Okay. Okay. And then, yes, a little curious about the combination of 6236 with 6291, where I think you've committed to presenting data later in the fourth quarter. Just want to understand a little bit better what types of patients are enrolled in the study. Are these predominantly second line or later patients, or perhaps some treatment-naive patients included there as well? And what efficacy bar are you looking for to potentially advance the dual combination into more registration-directed studies?
Okay. So the first question is the eligibility for the trial. Maybe Wei can answer that and then maybe I can comment on the second part of the question. Combination of 6236 plus 6291, what types of patients and tumors are being accounted?

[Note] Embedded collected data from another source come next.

/-- NVM.STATUS (6.14). -/
def execNvmStatus (c : Cmd) (s : State) : Host.Outcome State Fault Refusal :=
  .next (keelRun 0x7003 c (fun s =>
    if c.args.length ≠ 0 then refuse c.t stBadArg s
    else reply c.t stOk (BitVec.ofNat 8 (8 - s.store.retired.length) :: (leBytes 2 s.store.defer ++
      leBytes 4 s.store.commits ++ leBytes 4 (min 0xFFFFFFFF (maxWear s.store)))) s) s)

-- ------------------------------------------------------------------ where a commit writes

/-- The logical sector of each page that a commit writes. Where in the ledger and counter areas a record lies, and on which
pages the journal, the spec leaves open. Log entry 45 DESIGN CHOICE. -/
def commitSectors (c : Commit) (s : State) : List Nat × State :=
  let (v, s) := drawNat s
  let counters := 104 + v % 24
  match c.kind with
  | .nvmWrite t _ off data =>
    let ps := pagesOf off data.length
    (List.replicate (ps.length + 1) counters ++ ps.map (fun p => 16 + 16 * t.val + p / 16), s)
  | .patch _ _ slot _ => (List.replicate c.pages (8 + slot), s)
  | .ballast .. | .owner _ | .ledgerCfg .. | .window .. => (List.replicate c.pages 7, s)
  | .record _ | .checkpoint _ => (List.replicate c.pages (80 + v % 24), s)
  | _ => (List.replicate c.pages counters, s)

/-- Mend commits the map after every repair (R575): 3 copies of 16 pages. -/
def queueMap (wear : Bool) : State → State := queueCommit (.map wear) 48

/-- The store's loss: a commit found no spare, or a map copy is bad (R518, R566). Log entry 52 DEDUCED. -/
def storeLoss (p : Nat) (s : State) : State :=
  let s := mendLoss 3 3 (setStore (fun w => { w with degraded := true }) s)
  logEntry 0xF001 [BitVec.ofNat 8 p, stNvmFail] s

/-- A page fails its read-back twice (R518): its sector is retired and its contents go to the least-worn spare, where the
page is written; with no spare the answer is false. Log entries 42 DEDUCED, 46 DEDUCED. -/
def retireSector (l : Nat) (s : State) : Bool × State :=
  let old := physOf s.store l
  match leastWorn s.store (spareSectors s.store) with
  | none => (false, queueMap false (storeLoss old s))
  | some p =>
    let s := countWrites p 17 (remap l p (countWrites old 1 s))
    let s := setStore (fun w => { w with retired := w.retired ++ [old], moving := none }) s
    (true, queueMap false (mendEvent 3 false s))

/-- Retire the sectors of the first n pages of a commit. -/
def retireAll : Nat → List Nat → State → Bool × State
  | 0, _, s => (true, s)
  | _, [], s => (true, s)
  | n + 1, l :: r, s =>
    match retireSector l s with
    | (false, s) => (false, s)
    | (true, s) => retireAll n r s

/-- The pages of a commit are written: wear counts, and a move of a sector written to is abandoned (R531). -/
def writePages (ls : List Nat) (s : State) : State :=
  let s := ls.foldl (fun s l => countWrites (physOf s.store l) 1 s) s
  match s.store.moving with
  | some m => if ls.contains m.logical then setStore (fun w => { w with moving := none }) s else s
  | none => s

-- ------------------------------------------------------------------ landing

/-- A slot's key is erased (R477): its GEN advances unless it is retired, and whoever used it learns of it at the next
message or AESB (R481, R482). Log entry 41 DEDUCED. -/
def eraseSlot (k : Fin 48) (s : State) : State :=
  let s := modSlot k (fun sl => { sl with
    key := none, gen := if sl.gen = 0xFFFF then sl.gen else sl.gen + 1, unsaved := false, cached := false, usesLatch := 0,
    useRes := .reset 256, bad := false, stored := none }) s
  let mine := fun (c : Commit) => match c.kind with | .keyRec j => j == k | .useRes j _ => j == k | _ => false
  let s := setStore (fun w => { w with queue := w.queue.filter (fun c => !mine c),
                                       deferred := w.deferred.filter (fun c => !mine c) }) s
  let s := forTenants (fun t s => modCtx t (fun x => { x with
    ksel := x.ksel.map fun e => if e.slot = k then { e with gone := true } else e }) s) s
  let s := forTenants (fun t s => modSess t (fun q => if q.key = k then { q with keyGone := true } else q) s) s
  dropOrphans (setTag (fun g => if g.key = k then { g with keyGone := true } else g) s)

/-- A patch image's fields as SYS.PATCH returns them. Log entry 63 DEDUCED. -/
def patchResult (slot : Nat) (p : Patch) : Bytes := BitVec.ofNat 8 slot :: leBytes 2 p.level

/-- Append landed log entries, newest first: 512 are held, older ones are overwritten and counted (19.1).
Log entry 46 DEDUCED. -/
def logLand (es : List LogEntry) : State → State :=
  setStore fun w =>
    let all := es ++ w.log
    { w with log := all.take 512, logLost := min 0xFFFF (w.logLost + (all.length - 512)),
             sinceMap := w.sinceMap + es.length }

/-- The working map as a commit saves it (Table 22-4); WEAR is kept in units of 256 page commits.
Log entry 45 DESIGN CHOICE. -/
def mapToSave (wear : Bool) (copies : BitVec 3) (s : State) : MendMap :=
  let m := s.mend
  { rowmap := m.rowmap, disrow := m.disrow, lanes := m.lanes, adc := m.adc, lna := m.lna, syn := m.syn,
    keyram := m.keyram, lost := m.lost, seq := m.saved.seq + 1, sectors := s.store.sectors, retired := s.store.retired,
    wear := if wear then s.store.wear.map (fun n => n / 256 * 256) else m.saved.wear, copies := copies }

/-- The Mend map lands in the copies that verify: a finished wear move changes the sector map (R531).
Log entry 44 DEDUCED. -/
def mapLand (wear : Bool) (copies : BitVec 3) (s : State) : State :=
  let s := match s.store.moving with
    | some m => if m.steps = 2 then setStore (fun w => { w with moving := none }) (remap m.logical m.target s) else s
    | none => s
  let s := setMend (fun m => { m with mapSeq := m.saved.seq + 1, saved := mapToSave wear copies s }) s
  setStore (fun w => { w with sinceMap := 0 }) s

/-- What a commit changes when it lands. Log entry 6 DEDUCED. -/
def landCommit (k : CommitKind) (s : State) : State :=
  match k with
  | .nvmWrite t _ off data =>
    let full := (pagesOf off data.length).filter fun p => decide (off ≤ p * 64) && decide (p * 64 + 64 ≤ off + data.length)
    reply t stOk [] (setStore (fun w => { w with
      areas := vmod w.areas t (fun m => memPutAll m off data)
      badPages := w.badPages.filter (fun e => !(e.1 == t && full.contains e.2)) }) s)
  | .patch t _ slot p =>
    let s := setStore (fun w => { w with patches := w.patches.set! slot (some p) }) s
    raise 0 evPatch (patchResult slot p) (reply t stOk (patchResult slot p) s)
  | .keyErase t _ k => reply t stOk [] (eraseSlot k s)
  | .keyInval t _ k =>
    let s := dropOrphans (modSlot k (fun sl => { sl with gen := sl.gen + 1 }) s)
    reply t stOk (leBytes 2 s.bri.slots[k].gen.toNat) s
  | .rootInval t _ =>
    let s := setBri (fun b => { b with roots := vmod b.roots t (· + 1) }) s
    let s := setBri (fun b => { b with rootsLanded := b.rootsLanded.set t.val b.roots[t] t.isLt }) s
    reply t stOk (leBytes 2 s.bri.roots[t].toNat) (dropOrphans s)
  | .keyRec k => modSlot k (fun sl => match sl.key with
    | some key => if key.expire then sl else { sl with stored := some key, unsaved := false }
    | none => sl) s
  | .useRes k v => modSlot k (fun sl => { sl with useRes := { sl.useRes with limit := v + 256, queued := false } }) s
  | .frameRes k v => modSlot k (fun sl => { sl with frame := { sl.frame with limit := v + 1024, queued := false } }) s
  | .tamperGens => setBri (fun b => { b with rootsLanded := b.roots, deadLanded := b.dead }) s
  | .ballast c v => setStore (fun w => { w with prov := { w.prov with balC := c, vmin := v } }) s
  | .owner t => setStore (fun w => { w with prov := { w.prov with owner := t } }) s
  | .ledgerCfg c n => setStore (fun w => { w with prov := { w.prov with cfg := c, nextCfg := n } }) s
  | .window a n => setStore (fun w => { w with prov := { w.prov with winStart := a, winLen := n } }) s
  | .record r =>
    setLdg (fun l => { l with held := l.held ++ [r], lastLanded := r.seq, toTell := l.toTell ++ [(r.seq, r.flags)] }) s
  | .checkpoint r =>
    setLdg (fun l => { l with
      ckpt := some r
      cur := l.cur.map fun iv =>
        if r.seq = l.lastSeq + 1 ∧ r.counts = iv.counts then { iv with dirty := false } else iv }) s
  | .logPage es => logLand es s
  | .map w => mapLand w 7 s

/-- A commit ends with a status: its command completes with it and changes nothing; a reservation may be queued again.
Log entries 6 DEDUCED, 44 DEDUCED, 46 DEDUCED. -/
def failCommit (k : CommitKind) (st : Byte) (s : State) : State :=
  match k with
  | .nvmWrite t .. | .patch t .. | .keyErase t .. | .keyInval t .. | .rootInval t _ => refuse t st s
  | .useRes k _ => modSlot k (fun sl => { sl with useRes := { sl.useRes with queued := false } }) s
  | .frameRes k _ => modSlot k (fun sl => { sl with frame := { sl.frame with queued := false } }) s
  | _ => s

/-- A map commit (R518): bit c of `bad` tells that copy c failed its read-back twice; it lands when a copy verifies.
Log entry 46 DEDUCED. -/
def runMap (wear : Bool) (bad : Nat) (s : State) : State :=
  let s := countWrites 2 16 (countWrites 1 16 (countWrites 0 16 s))
  let good : BitVec 3 := ~~~(BitVec.ofNat 3 bad)
  let s := (([0, 1, 2] : List Nat).filter fun i => !good.getLsbD i).foldl (fun s i => storeLoss i s) s
  if good = 0 then setMend (fun m => { m with saved := { m.saved with copies := 0 } }) s else mapLand wear good s

/-- A commit runs: its pages are written with read-back, `bad` of them fail twice, and it lands or ends (R518). Without a
sector map nothing lands (R577). -/
def runCommit (c : Commit) (bad : Nat) (s : State) : State :=
  if bit s.mend.lost 10 then failCommit c.kind stNvmFail s
  else match c.kind with
  | .map wear => runMap wear bad s
  | k =>
    let (ls, s) := commitSectors c s
    match retireAll bad ls (writePages ls s) with
    | (true, s) => landCommit k s
    | (false, s) => failCommit k stNvmFail s

/-- A commit that a command waits for; every other is Keel's own (R525). -/
def ofCommand : CommitKind → Bool
  | .nvmWrite .. | .patch .. | .keyErase .. | .keyInval .. | .rootInval .. => true
  | _ => false

/-- The head of the queue fails its check (R525). -/
def deferCommit (c : Commit) (s : State) : State :=
  let s := setStore (fun w => { w with defer := satInc 0xFFFF w.defer }) s
  if ofCommand c.kind then failCommit c.kind stBallastLow s
  else setStore (fun w => { w with deferred := w.deferred ++ [c] }) s

/-- STORE_COMMIT (R518, R522, R525): the commit at the head of the queue is checked and written.
Log entries 44 DEDUCED, 61 DESIGN CHOICE. -/
def execStoreCommit (vhu badWrites : Nat) (s : State) : Host.Outcome State Fault Refusal :=
  if !live s then .next s
  else match s.store.queue with
  | [] => .next s
  | c :: rest =>
    let ok := ballastOk s.store vhu (queuedPages s.store)
    let s := setStore (fun w => { w with queue := rest }) (ballastSample vhu s)
    .next (if ok then runCommit c badWrites s else deferCommit c s)

/-- BALLAST_RECHECK (R525): the oldest deferred commit is checked again and, passing, runs next.
Log entry 43 DEDUCED. -/
def execBallastRecheck (now : Tick) (vhu badWrites : Nat) (s : State) : Host.Outcome State Fault Refusal :=
  let s := advanceTo now s
  if !live s then .next s
  else match s.store.deferred with
  | [] => .next s
  | c :: rest =>
    let ok := ballastOk s.store vhu (queuedPages s.store)
    let s := ballastSample vhu s
    .next (if ok then runCommit c badWrites (setStore (fun w => { w with deferred := rest }) s) else s)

Yes. So the patients are eligible to start, any patient with the G12C previously-treated tumor, predominantly so far we'll be enrolling G12C patients who have lung cancer or colorectal cancer, just given the predominance of those tumor types. Where I think if you look at 100 patients with a solid tumor G12C mutation, 70 of them will probably be lung cancer and the other 20 will be colorectal cancer, the remaining 10% being the other. So that's kind of the distribution. And so just by that math distribution, we end up enrolling predominantly colon and lung.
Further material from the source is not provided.